The IC receives converging inputs from each of the brainstem nuclei that process the different cues to sound-source location (Loftus et al., 2010), and represents the first stage at which neurons exhibit sensitivity to ILDs, ITDs and spectral cues (Chase and Young, 2008). The ITD discrimination thresholds measured for IC neurons in anesthetized guinea pigs are comparable to those measured psychophysically in humans (Shackleton et al., 2003). Similarly, Dahmen et al. (2010) observed a close correspondence in the way that ferret IC neurons and human listeners adjust their ILD sensitivity to stimulus statistics. Together with other evidence for adaptation to stimulus statistics at very early levels of the sensory processing hierarchy (Baccus and Meister, 2002; Chander and Chichilnisky, 2001; Dunn and Rieke, 2006; Smirnakis et al., 1997; Wen et al., 2009), these results suggest that higher-level, task-dependent effects play little or no role in the short-term adaptive processing of auditory spatial information. This does not, however, rule out the possibility that corticofugal modulation of midbrain neurons may also be involved, which, as we discuss below, can have a profound effect on auditory spatial processing (Bajo et al., 2010; Nakamoto et al., 2008).

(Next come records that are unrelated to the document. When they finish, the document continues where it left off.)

/-- One merge keeps the invariant. -/
theorem MergeInv.merge {ft : FreqTable} {nodes : List Node} {q q1 q2 : List Key} {a b : Key}
    (h : MergeInv ft nodes q) (ha : popMin q = some (a, q1)) (hb : popMin q1 = some (b, q2)) :
    MergeInv ft (nodes ++ [.internal (a.freq + b.freq) a.idx b.idx]) (⟨a.freq + b.freq, nodes.length⟩ :: q2) := by
  obtain ⟨pa, la⟩ := popMin_eq_some ha
  obtain ⟨pb, lb⟩ := popMin_eq_some hb
  have pq : q.Perm (a :: b :: q2) := pa.trans (pb.cons a)
  have hmem : ∀ k, k ∈ q ↔ k = a ∨ k = b ∨ k ∈ q2 := fun k => by rw [pq.mem_iff]; simp
  have hnd : (q.map Key.idx ++ nodes.flatMap Node.children).Nodup := h.perm.nodup_iff.2 List.nodup_range
  have hqd : (q.map Key.idx).Nodup := (List.nodup_append.1 hnd).1
  have hqd2 : (a.idx :: b.idx :: q2.map Key.idx).Nodup := by
    have := (pq.map Key.idx).nodup_iff.1 hqd; simpa using this
  have hlt : ∀ k ∈ q, k.idx < nodes.length := fun k hk => by
    rw [← List.mem_range, ← h.perm.mem_iff]
    exact List.mem_append_left _ (List.mem_map_of_mem hk)
  have ma : a ∈ q := (hmem a).2 (.inl rfl)
  have mb : b ∈ q := (hmem b).2 (.inr (.inl rfl))
  obtain ⟨x, hx, hxf⟩ := h.keys a ma
  obtain ⟨y, hy, hyf⟩ := h.keys b mb
  have kb : ∀ k k' : Key, k ∈ q → k' ∈ q → k.idx ≠ k'.idx → k'.lt k = false → keyBefore nodes k.idx k'.idx := by
    intro k k' hk hk' hne hl
    obtain ⟨u, hu, huf⟩ := h.keys k hk
    obtain ⟨v, hv, hvf⟩ := h.keys k' hk'
    rw [Bool.eq_false_iff, Ne, Key.lt_iff] at hl
    exact ⟨u, v, hu, hv, by omega⟩
  have hab : keyBefore nodes a.idx b.idx :=
    kb a b ma mb (by rw [List.nodup_cons] at hqd2; exact fun e => hqd2.1 (by simp [e])) (la b mb)
  have hb2 : ∀ k ∈ q2, keyBefore nodes b.idx k.idx := fun k hk => by
    refine kb b k mb ((hmem k).2 (.inr (.inr hk))) (fun e => ?_) (lb k (by rw [pb.mem_iff]; simp [hk]))
    rw [List.nodup_cons, List.nodup_cons] at hqd2
    exact hqd2.2.1 (by rw [e]; exact List.mem_map_of_mem hk)
  set N : Node := .internal (a.freq + b.freq) a.idx b.idx with hN
  have hgetN : (nodes ++ [N])[nodes.length]? = some N := by simp
  have hbn : keyBefore (nodes ++ [N]) b.idx nodes.length := by
    refine ⟨y, N, ?_, hgetN, ?_⟩
    · rw [List.getElem?_append_left (hlt b mb)]; exact hy
    · have := hlt b mb
      have hf : N.freq = a.freq + b.freq := rfl
      omega
  have hget : ∀ {m : Nat} {z : Node}, (nodes ++ [N])[m]? = some z → (m < nodes.length ∧
      nodes[m]? = some z) ∨ (m = nodes.length ∧ z = N) := by
    intro m z hz
    rcases Nat.lt_trichotomy m nodes.length with hm | hm | hm
    · rw [List.getElem?_append_left hm] at hz; exact .inl ⟨hm, hz⟩
    · subst hm; rw [hgetN] at hz; injection hz with hz; exact .inr ⟨rfl, hz.symm⟩
    · rw [List.getElem?_eq_none (by rw [List.length_append, List.length_singleton]; omega)] at hz; simp at hz
  have hchild : (nodes ++ [N]).flatMap Node.children = nodes.flatMap Node.children ++ [a.idx, b.idx] := by
    simp [hN, Node.children]
  have hold : ∀ c ∈ nodes.flatMap Node.children, ∀ k ∈ q, keyBefore (nodes ++ [N]) c k.idx :=
    fun c hc k hk => keyBefore_append _ (h.popped c hc k hk)
  refine ⟨?_, ?_, ?_, ?_, ?_, ?_, ?_, ?_⟩
  · obtain ⟨ins, he, hi⟩ := h.leaves
    refine ⟨ins ++ [N], by rw [he, List.append_assoc], fun z hz => ?_⟩
    rcases List.mem_append.1 hz with hz | hz
    · exact hi z hz
    · rw [List.mem_singleton.1 hz]; rfl
  · intro m h1 h2
    rw [List.length_append, List.length_singleton] at h2
    by_cases hm : m < nodes.length
    · exact (h.merges m h1 hm).append _ hm
    · obtain rfl : m = nodes.length := by omega
      have hq : ∀ c, inQueue (nodes ++ [N]) nodes.length c ↔ c ∈ q.map Key.idx := fun c => by
        rw [inQueue_append _ (Nat.le_refl _), h.mem_queue_iff]
      refine ⟨a.idx, b.idx, x, y, ?_, ?_, ?_, ?_, ?_, keyBefore_append _ hab, fun c hc h3 h4 => ?_⟩
      · rw [hgetN, hN, hxf, hyf]
      · rw [List.getElem?_append_left (hlt a ma)]; exact hx
      · rw [List.getElem?_append_left (hlt b mb)]; exact hy
      · rw [hq]; exact List.mem_map_of_mem ma
      · rw [hq]; exact List.mem_map_of_mem mb
      · rw [hq] at hc
        obtain ⟨k, hk, rfl⟩ := List.mem_map.1 hc
        rcases (hmem k).1 hk with rfl | rfl | hk
        · exact absurd rfl h3
        · exact absurd rfl h4
        · exact keyBefore_append _ (hb2 k hk)
  · rw [hchild, List.length_append, List.length_singleton, List.range_succ]
    have p1 : (q.map Key.idx).Perm (a.idx :: b.idx :: q2.map Key.idx) := by simpa using pq.map Key.idx
    have p2 := (p1.append_right (nodes.flatMap Node.children)).symm.trans h.perm
    have p3 : ((nodes.length :: q2.map Key.idx) ++ (nodes.flatMap Node.children ++ [a.idx, b.idx])).Perm
        ((a.idx :: b.idx :: q2.map Key.idx) ++ nodes.flatMap Node.children ++ [nodes.length]) := by
      rw [List.perm_iff_count]
      intro z
      simp only [List.count_append, List.count_cons, List.count_nil]
      omega
    exact p3.trans (p2.append_right _)
  · intro k hk
    rcases List.mem_cons.1 hk with rfl | hk
    · exact ⟨N, hgetN, rfl⟩
    · have hkq := (hmem k).2 (.inr (.inr hk))
      obtain ⟨z, hz, hzf⟩ := h.keys k hkq
      exact ⟨z, by rw [List.getElem?_append_left (hlt k hkq)]; exact hz, hzf⟩
  · intro c hc k hk
    rw [hchild] at hc
    have hcase : keyBefore (nodes ++ [N]) c b.idx ∨ c = b.idx := by
      rcases List.mem_append.1 hc with hc | hc
      · exact .inl (hold c hc b mb)
      · simp only [List.mem_cons, List.not_mem_nil, or_false] at hc
        rcases hc with rfl | rfl
        · exact .inl (keyBefore_append _ hab)
        · exact .inr rfl
    have hbk : keyBefore (nodes ++ [N]) b.idx k.idx := by
      rcases List.mem_cons.1 hk with rfl | hk
      · exact hbn
      · exact keyBefore_append _ (hb2 k hk)
    rcases hcase with hc | rfl
    · exact keyBefore_trans hc hbk
    · exact hbk
  · intro m m' z z' c c' hmm hz hz' hc hc'
    rcases hget hz' with ⟨hm', hz'⟩ | ⟨rfl, rfl⟩
    · rcases hget hz with ⟨_, hz⟩ | ⟨rfl, _⟩
      · exact keyBefore_append _ (h.order m m' z z' c c' hmm hz hz' hc hc')
      · omega
    · rcases hget hz with ⟨_, hz⟩ | ⟨rfl, _⟩
      · have hcf : c ∈ nodes.flatMap Node.children := List.mem_flatMap.2 ⟨z, List.mem_of_getElem? hz, hc⟩
        simp only [hN, Node.children, List.mem_cons, List.not_mem_nil, or_false] at hc'
        rcases hc' with rfl | rfl
        · exact hold c hcf a ma
        · exact hold c hcf b mb
      · omega
  · have := (pq.map Key.freq).sum_eq
    have hs := h.sum
    simp only [List.map_cons, List.sum_cons] at this ⊢
    omega
  · have := pq.length_eq
    have hs := h.size
    simp only [List.length_cons, List.length_append, List.length_nil] at this ⊢
    omega

/-- The loop runs until one key is left. -/
theorem mergeLoop_inv {ft : FreqTable} (fuel : Nat) {nodes : List Node} {q : List Key} (h : MergeInv ft nodes q)
    (hq : q ≠ []) (hf : q.length ≤ fuel + 1) :
    ∃ nodes' k, mergeLoop fuel nodes q = (nodes', [k]) ∧ MergeInv ft nodes' [k] := by
  induction fuel generalizing nodes q with
  | zero =>
    match q, hq with
    | [k], _ => exact ⟨nodes, k, rfl, h⟩
    | _ :: _ :: _, _ => simp only [List.length_cons] at hf; omega
  | succ fuel ih =>
    cases ha : popMin q with
    | none => exact absurd (popMin_eq_none.1 ha) hq
    | some p =>
      obtain ⟨a, q1⟩ := p
      have hl := (popMin_eq_some ha).1.length_eq
      cases hb : popMin q1 with
      | none =>
        have := popMin_eq_none.1 hb
        subst this
        match q, hq, hl with
        | [k], _, _ => exact ⟨nodes, k, by simp [mergeLoop, ha, hb], h⟩
      | some p =>
        obtain ⟨b, q2⟩ := p
        have hl' := (popMin_eq_some hb).1.length_eq
        simp only [mergeLoop, ha, hb]
        refine ih (h.merge ha hb) (by simp) ?_
        simp only [List.length_cons] at hl hl' ⊢; omega

/-! The finished tree. -/

/-- `build` of a non-empty table: the merge invariant with the root's key alone in the queue. -/
theorem build_inv {ft : FreqTable} (h : ft ≠ []) :
    ∃ k, k.idx = (build ft).root ∧ MergeInv ft (build ft).nodes [k] := by
  have hl : 0 < ft.length := List.length_pos_iff.2 h
  obtain ⟨nodes', k, he, hi⟩ := mergeLoop_inv ft.length (mergeInv_start ft)
    (by intro e; have := congrArg List.length e; simp [leafKeys] at this; exact h this) (by simp [leafKeys])
  refine ⟨k, ?_, ?_⟩ <;> simp only [build, he]
  · rfl
  · exact hi

theorem build_length {ft : FreqTable} (h : ft ≠ []) : (build ft).nodes.length = 2 * ft.length - 1 := by
  obtain ⟨k, _, hi⟩ := build_inv h
  have := hi.size
  have hl : 0 < ft.length := List.length_pos_iff.2 h
  simp only [List.length_singleton] at this; omega

/-- A node's children come before it. -/
theorem MergeInv.child_lt {ft : FreqTable} {nodes : List Node} {q : List Key} (hi : MergeInv ft nodes q) {m f l r : Nat}
    (h : nodes[m]? = some (.internal f l r)) : l < m ∧ r < m ∧ keyBefore nodes l r ∧
      ∃ x y, nodes[l]? = some x ∧ nodes[r]? = some y ∧ f = x.freq + y.freq := by
  have hm := (List.getElem?_eq_some_iff.1 h).1
  have hge : ft.length ≤ m := by
    by_contra hlt
    obtain ⟨ins, he, _⟩ := hi.leaves
    rw [he, List.getElem?_append_left (by rw [leavesOf_length]; omega)] at h
    have := leaf_of_mem_leavesOf (List.mem_of_getElem? h)
    simp [Node.isLeaf] at this
  obtain ⟨a, b, x, y, h0, ha, hb, qa, qb, hab, _⟩ := hi.merges m hge hm
  rw [h0] at h; injection h with h; injection h with h1 h2 h3
  subst h1 h2 h3
  exact ⟨qa.1, qb.1, hab, x, y, ha, hb, rfl⟩

theorem MergeInv.child_of_node {ft : FreqTable} {nodes : List Node} {q : List Key} (hi : MergeInv ft nodes q) {m c : Nat}
    {x : Node} (h : nodes[m]? = some x) (hc : c ∈ x.children) : c < m := by
  cases x with
  | leaf => simp [Node.children] at hc
  | internal f l r =>
    obtain ⟨h1, h2, _⟩ := hi.child_lt h
    simp only [Node.children, List.mem_cons, List.not_mem_nil, or_false] at hc
    rcases hc with rfl | rfl <;> assumption

theorem build_root {ft : FreqTable} (h : ft ≠ []) : (build ft).root + 1 = (build ft).nodes.length := by
  obtain ⟨k, hk, hi⟩ := build_inv h
  have hl : 0 < ft.length := List.length_pos_iff.2 h
  have hlen := build_length h
  have hm : (build ft).nodes.length - 1 ∈ List.range (build ft).nodes.length := List.mem_range.2 (by omega)
  rw [← hi.perm.mem_iff] at hm
  rcases List.mem_append.1 hm with hm | hm
  · simp only [List.map_cons, List.map_nil, List.mem_singleton] at hm
    rw [← hk, ← hm]; omega
  · obtain ⟨x, hx, hc⟩ := List.mem_flatMap.1 hm
    obtain ⟨j, hj, rfl⟩ := List.getElem_of_mem hx
    have := hi.child_of_node (List.getElem?_eq_getElem hj) hc
    omega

Adaptation to altered spatial cues during development

In addition to adjustments in neural processing that result from changes in the statistics of recent sensory experience, longer-lasting changes in inputs can induce plasticity in the brain's representation of auditory spatial cues. As we have already pointed out, the dependence of these cues on the dimensions of the head and ears suggests that accurate auditory localization is a process that has to be learned by experience of the cues available to each individual. Consequently, experimentally manipulating these cues during development can have a profound effect on the spatial response properties of auditory neurons and on the way in which those cues are perceived.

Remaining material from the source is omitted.